WORK TASK:
Repeat exactly, and only, the lines below starting at the line that contains "def execInlineDecodeDone (a" and ending at the line that contains "def State.nextRetry (s", inclusive of both.

RECORDS SUPPLIED:
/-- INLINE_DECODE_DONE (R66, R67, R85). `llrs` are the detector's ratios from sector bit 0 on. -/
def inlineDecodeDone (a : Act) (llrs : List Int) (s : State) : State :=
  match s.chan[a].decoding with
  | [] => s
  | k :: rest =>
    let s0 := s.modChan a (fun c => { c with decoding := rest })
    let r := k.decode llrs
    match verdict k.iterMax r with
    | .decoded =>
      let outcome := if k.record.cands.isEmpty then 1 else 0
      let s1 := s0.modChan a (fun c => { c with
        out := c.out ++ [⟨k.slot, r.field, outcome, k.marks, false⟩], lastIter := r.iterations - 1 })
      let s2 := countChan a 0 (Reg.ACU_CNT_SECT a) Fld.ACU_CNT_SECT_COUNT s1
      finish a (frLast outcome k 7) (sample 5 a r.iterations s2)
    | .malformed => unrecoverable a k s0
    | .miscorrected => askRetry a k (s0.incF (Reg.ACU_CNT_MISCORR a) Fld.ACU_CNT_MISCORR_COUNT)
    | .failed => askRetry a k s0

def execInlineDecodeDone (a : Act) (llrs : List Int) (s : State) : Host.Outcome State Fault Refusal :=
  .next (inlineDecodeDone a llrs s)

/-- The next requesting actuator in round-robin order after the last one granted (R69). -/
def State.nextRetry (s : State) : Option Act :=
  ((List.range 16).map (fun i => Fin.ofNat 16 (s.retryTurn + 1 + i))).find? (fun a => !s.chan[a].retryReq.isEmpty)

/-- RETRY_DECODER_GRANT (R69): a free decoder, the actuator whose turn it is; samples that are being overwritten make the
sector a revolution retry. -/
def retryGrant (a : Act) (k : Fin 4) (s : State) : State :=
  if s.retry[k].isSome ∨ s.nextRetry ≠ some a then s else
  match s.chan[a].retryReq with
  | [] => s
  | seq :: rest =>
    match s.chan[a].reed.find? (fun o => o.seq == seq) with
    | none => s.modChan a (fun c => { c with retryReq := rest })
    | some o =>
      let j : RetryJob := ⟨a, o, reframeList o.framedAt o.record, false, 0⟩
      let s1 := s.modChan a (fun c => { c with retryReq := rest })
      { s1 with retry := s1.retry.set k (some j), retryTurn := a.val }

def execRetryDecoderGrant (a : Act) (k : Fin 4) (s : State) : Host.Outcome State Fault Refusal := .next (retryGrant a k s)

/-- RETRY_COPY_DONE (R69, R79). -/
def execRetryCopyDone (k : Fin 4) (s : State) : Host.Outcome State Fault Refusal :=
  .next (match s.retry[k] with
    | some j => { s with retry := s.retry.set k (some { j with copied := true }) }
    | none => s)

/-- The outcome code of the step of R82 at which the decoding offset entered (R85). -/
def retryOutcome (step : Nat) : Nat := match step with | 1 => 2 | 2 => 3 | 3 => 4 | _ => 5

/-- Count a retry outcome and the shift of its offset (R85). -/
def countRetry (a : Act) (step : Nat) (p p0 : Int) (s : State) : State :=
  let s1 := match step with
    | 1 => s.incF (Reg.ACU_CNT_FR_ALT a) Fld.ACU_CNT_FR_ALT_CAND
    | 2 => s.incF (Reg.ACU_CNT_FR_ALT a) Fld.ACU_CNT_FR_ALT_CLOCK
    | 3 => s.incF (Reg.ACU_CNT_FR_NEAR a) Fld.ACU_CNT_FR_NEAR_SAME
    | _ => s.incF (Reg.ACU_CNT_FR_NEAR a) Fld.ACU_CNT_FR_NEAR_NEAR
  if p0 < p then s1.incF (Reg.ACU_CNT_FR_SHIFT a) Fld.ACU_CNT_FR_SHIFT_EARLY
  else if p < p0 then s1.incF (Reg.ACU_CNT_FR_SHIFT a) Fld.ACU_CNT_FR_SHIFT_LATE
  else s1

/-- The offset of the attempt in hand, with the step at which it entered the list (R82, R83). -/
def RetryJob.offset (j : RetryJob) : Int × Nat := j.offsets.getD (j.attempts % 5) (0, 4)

SOLUTION TO THIS TASK:
def execInlineDecodeDone (a : Act) (llrs : List Int) (s : State) : Host.Outcome State Fault Refusal :=
  .next (inlineDecodeDone a llrs s)

/-- The next requesting actuator in round-robin order after the last one granted (R69). -/
def State.nextRetry (s : State) : Option Act :=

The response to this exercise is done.